**EXERCISE**
Where the records below show a line containing "l2 := (s.mem.l2.filter", start copying; end with the line containing "token sent. -/", and copy it too.

*** Begin section ***

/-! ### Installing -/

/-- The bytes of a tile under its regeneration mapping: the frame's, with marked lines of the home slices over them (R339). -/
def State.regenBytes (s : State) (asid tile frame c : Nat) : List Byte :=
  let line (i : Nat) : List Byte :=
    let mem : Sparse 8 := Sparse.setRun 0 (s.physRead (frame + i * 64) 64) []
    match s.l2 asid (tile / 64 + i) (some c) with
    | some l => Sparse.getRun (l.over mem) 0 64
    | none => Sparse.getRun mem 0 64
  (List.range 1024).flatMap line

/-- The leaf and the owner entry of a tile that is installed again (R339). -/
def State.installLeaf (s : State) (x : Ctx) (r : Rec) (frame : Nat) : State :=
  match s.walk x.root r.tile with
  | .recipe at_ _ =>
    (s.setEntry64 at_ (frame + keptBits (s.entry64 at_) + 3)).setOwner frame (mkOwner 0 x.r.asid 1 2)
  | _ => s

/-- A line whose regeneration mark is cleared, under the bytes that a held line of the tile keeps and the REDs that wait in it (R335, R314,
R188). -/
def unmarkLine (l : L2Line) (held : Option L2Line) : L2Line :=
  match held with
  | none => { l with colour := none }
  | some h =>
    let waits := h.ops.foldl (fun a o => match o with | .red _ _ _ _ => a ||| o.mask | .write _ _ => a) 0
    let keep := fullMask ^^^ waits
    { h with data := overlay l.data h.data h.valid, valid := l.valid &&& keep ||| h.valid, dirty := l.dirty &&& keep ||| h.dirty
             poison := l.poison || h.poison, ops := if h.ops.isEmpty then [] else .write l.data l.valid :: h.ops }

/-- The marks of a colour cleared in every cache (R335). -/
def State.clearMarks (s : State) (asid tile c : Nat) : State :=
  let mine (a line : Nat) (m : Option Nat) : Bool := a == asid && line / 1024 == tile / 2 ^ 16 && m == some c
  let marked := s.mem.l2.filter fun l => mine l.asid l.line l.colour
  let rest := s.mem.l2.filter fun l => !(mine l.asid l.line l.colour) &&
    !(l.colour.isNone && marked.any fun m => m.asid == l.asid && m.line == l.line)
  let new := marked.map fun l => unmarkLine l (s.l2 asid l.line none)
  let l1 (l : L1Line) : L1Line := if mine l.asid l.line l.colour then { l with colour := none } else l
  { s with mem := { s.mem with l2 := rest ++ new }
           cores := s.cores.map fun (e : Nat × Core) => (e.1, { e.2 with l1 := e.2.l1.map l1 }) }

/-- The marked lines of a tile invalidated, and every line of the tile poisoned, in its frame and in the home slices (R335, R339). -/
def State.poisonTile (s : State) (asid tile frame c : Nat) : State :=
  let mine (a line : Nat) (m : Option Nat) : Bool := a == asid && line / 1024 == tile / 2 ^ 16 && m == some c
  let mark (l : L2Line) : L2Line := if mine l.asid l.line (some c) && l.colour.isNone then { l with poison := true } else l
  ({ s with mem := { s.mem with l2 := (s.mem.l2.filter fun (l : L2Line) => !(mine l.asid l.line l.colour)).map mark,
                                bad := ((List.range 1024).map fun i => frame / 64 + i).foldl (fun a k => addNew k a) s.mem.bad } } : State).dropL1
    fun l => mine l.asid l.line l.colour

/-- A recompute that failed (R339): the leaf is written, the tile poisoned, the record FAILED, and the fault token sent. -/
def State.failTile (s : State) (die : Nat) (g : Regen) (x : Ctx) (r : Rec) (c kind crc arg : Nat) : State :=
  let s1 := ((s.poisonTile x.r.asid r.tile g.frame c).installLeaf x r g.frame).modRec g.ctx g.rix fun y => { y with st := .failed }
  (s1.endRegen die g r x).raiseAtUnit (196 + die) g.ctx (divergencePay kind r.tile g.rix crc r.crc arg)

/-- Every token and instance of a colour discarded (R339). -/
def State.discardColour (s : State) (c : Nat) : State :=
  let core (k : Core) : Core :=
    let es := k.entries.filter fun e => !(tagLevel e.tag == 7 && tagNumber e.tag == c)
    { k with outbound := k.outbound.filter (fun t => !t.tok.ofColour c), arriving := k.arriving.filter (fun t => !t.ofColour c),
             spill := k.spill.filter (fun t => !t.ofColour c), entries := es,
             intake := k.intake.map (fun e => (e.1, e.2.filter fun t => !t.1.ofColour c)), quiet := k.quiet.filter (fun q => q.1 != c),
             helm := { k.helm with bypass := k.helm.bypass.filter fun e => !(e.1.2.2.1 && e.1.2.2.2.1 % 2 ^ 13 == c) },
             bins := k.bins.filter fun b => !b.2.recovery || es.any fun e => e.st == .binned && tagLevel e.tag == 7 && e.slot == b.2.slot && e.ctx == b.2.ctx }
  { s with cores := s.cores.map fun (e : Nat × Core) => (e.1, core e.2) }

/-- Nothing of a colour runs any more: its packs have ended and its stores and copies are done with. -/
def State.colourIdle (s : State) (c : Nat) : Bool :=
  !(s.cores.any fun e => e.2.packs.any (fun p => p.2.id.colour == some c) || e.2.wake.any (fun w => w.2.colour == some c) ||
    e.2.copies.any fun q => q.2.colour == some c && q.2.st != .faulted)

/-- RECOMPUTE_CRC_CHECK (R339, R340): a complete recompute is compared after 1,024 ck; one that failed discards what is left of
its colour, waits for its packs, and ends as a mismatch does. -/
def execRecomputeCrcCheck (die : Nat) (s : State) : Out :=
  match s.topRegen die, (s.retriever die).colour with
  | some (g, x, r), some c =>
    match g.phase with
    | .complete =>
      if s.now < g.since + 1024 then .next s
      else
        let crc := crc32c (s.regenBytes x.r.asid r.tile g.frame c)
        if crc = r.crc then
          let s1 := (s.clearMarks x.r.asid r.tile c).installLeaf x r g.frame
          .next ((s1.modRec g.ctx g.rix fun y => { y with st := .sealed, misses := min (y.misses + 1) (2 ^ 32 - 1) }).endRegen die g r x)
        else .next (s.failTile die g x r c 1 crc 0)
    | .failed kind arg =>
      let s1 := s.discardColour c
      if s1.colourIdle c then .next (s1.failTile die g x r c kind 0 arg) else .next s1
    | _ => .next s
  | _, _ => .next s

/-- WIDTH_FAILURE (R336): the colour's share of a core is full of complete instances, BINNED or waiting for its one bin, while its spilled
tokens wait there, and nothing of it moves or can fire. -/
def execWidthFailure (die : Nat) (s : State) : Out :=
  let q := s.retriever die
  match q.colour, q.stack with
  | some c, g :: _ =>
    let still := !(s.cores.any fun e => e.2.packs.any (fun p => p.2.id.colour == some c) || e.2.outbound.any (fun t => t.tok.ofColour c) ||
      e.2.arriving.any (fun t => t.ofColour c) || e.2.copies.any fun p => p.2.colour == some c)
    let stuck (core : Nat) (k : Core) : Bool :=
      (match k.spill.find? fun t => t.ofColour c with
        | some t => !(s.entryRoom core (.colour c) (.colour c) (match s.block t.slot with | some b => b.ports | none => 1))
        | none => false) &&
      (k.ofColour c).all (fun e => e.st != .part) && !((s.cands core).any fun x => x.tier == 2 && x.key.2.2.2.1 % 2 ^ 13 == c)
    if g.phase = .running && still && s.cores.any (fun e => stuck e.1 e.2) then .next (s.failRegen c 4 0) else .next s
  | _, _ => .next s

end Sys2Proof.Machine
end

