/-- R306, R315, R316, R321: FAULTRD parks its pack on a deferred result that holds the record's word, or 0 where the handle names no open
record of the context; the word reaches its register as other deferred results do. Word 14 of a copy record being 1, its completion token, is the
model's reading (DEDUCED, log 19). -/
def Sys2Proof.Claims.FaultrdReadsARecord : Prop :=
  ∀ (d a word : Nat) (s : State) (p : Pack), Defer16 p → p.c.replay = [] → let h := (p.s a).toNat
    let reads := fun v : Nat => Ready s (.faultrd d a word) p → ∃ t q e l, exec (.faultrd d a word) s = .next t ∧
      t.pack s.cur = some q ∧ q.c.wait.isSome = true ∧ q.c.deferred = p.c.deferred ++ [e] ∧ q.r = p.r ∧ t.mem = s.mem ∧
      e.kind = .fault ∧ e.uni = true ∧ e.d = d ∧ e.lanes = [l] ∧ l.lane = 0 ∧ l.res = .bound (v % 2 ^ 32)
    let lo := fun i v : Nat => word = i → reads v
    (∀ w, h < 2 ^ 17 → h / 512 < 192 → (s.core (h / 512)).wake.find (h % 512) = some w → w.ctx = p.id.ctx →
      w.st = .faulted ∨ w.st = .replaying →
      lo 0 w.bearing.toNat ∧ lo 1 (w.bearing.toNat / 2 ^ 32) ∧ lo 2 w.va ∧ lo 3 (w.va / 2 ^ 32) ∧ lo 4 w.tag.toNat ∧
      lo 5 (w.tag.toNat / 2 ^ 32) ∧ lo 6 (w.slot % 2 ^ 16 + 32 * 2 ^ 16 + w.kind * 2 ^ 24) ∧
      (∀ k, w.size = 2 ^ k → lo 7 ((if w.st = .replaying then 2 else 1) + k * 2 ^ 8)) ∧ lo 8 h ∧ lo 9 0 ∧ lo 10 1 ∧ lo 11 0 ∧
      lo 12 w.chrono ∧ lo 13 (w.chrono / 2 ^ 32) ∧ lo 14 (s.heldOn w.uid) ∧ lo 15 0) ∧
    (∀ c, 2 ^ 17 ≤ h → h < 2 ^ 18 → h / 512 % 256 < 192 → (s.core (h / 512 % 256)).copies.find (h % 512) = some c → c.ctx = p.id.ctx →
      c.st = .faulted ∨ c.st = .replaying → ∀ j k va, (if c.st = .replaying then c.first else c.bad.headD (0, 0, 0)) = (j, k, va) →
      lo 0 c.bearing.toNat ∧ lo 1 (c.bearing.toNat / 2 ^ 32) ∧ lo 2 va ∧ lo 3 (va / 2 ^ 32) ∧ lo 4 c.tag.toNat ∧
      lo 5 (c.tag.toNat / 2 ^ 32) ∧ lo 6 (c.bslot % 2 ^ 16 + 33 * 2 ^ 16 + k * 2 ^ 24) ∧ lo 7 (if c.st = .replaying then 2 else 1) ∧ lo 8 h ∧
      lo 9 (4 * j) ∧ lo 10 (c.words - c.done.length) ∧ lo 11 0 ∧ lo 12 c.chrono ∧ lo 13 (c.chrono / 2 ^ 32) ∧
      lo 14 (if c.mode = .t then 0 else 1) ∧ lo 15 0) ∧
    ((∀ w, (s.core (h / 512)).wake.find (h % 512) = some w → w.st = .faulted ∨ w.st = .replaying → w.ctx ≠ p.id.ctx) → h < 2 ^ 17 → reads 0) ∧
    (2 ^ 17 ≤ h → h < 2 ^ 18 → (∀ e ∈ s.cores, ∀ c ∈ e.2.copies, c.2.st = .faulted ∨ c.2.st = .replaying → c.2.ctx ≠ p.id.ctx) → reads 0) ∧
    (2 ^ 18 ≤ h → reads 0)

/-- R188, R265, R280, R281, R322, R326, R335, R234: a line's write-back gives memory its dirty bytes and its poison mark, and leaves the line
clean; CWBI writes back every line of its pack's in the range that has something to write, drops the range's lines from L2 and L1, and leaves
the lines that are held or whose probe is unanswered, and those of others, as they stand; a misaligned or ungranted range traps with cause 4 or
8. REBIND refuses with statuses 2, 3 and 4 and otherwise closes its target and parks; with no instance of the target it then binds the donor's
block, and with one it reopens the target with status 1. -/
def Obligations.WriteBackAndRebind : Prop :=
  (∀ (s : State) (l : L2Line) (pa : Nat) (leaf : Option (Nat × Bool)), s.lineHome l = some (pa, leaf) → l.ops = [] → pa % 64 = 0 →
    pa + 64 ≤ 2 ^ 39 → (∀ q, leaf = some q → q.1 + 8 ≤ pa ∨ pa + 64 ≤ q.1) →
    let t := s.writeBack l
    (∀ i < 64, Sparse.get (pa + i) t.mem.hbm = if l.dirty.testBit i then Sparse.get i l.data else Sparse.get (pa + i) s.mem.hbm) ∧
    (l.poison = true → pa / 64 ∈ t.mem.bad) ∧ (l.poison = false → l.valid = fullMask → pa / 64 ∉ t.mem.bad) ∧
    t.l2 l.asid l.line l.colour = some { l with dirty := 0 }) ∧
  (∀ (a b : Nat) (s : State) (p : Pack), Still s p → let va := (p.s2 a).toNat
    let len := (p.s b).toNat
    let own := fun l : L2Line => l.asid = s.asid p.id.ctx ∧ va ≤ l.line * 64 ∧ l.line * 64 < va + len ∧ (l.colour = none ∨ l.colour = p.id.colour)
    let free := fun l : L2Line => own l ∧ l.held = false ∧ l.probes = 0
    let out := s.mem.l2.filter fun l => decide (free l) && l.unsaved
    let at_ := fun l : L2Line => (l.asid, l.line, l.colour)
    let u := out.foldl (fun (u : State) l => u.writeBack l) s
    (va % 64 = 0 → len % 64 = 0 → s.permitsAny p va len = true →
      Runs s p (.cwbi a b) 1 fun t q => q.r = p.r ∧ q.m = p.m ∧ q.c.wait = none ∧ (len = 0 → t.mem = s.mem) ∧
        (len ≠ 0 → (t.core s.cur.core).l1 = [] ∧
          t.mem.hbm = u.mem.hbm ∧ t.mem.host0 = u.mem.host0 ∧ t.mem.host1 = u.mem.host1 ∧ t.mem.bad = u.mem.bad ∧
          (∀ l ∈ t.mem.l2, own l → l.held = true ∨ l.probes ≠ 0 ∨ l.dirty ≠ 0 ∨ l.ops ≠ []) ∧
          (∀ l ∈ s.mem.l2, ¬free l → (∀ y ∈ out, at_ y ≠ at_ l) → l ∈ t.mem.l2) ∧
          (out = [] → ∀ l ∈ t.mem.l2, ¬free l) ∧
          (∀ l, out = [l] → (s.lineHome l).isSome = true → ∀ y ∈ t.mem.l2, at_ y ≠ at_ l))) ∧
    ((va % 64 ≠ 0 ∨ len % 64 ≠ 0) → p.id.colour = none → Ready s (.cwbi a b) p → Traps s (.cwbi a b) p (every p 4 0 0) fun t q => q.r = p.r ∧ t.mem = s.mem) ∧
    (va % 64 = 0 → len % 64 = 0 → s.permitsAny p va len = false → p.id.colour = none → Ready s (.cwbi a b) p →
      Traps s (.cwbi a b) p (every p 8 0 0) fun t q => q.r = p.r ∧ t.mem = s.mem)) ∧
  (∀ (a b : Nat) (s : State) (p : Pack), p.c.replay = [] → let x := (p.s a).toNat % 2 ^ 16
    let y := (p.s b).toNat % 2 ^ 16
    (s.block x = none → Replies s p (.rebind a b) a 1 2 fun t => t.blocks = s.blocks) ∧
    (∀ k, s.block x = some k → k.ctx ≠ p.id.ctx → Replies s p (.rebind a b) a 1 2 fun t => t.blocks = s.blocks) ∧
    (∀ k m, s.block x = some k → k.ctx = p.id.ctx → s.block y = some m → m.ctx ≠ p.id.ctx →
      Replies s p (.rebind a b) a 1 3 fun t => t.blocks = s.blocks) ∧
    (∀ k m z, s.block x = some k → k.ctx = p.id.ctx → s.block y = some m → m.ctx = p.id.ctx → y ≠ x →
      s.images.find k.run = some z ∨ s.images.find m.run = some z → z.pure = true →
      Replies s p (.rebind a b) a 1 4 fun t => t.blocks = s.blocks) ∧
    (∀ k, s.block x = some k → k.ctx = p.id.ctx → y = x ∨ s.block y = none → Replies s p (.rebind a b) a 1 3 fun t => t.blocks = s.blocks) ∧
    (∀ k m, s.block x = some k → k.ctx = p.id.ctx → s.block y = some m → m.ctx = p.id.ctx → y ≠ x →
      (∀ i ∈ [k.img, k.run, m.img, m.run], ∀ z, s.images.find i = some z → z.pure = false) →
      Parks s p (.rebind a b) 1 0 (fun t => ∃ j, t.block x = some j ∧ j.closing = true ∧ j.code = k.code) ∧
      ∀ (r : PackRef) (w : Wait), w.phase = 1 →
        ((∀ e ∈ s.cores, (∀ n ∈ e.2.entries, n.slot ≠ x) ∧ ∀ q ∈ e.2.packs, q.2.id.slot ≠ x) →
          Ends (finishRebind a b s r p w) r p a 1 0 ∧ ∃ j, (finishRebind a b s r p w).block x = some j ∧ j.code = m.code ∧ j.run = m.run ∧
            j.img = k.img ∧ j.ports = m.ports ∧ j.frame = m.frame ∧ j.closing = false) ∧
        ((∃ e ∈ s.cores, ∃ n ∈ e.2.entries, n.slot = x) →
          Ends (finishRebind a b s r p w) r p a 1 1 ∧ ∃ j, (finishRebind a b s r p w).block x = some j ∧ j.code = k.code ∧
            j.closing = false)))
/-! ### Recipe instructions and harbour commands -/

*** End section ***

**EXERCISE OUTPUT**
  ({ s with mem := { s.mem with l2 := (s.mem.l2.filter fun (l : L2Line) => !(mine l.asid l.line l.colour)).map mark,
                                bad := ((List.range 1024).map fun i => frame / 64 + i).foldl (fun a k => addNew k a) s.mem.bad } } : State).dropL1
    fun l => mine l.asid l.line l.colour

/-- A recompute that failed (R339): the leaf is written, the tile poisoned, the record FAILED, and the fault token sent. -/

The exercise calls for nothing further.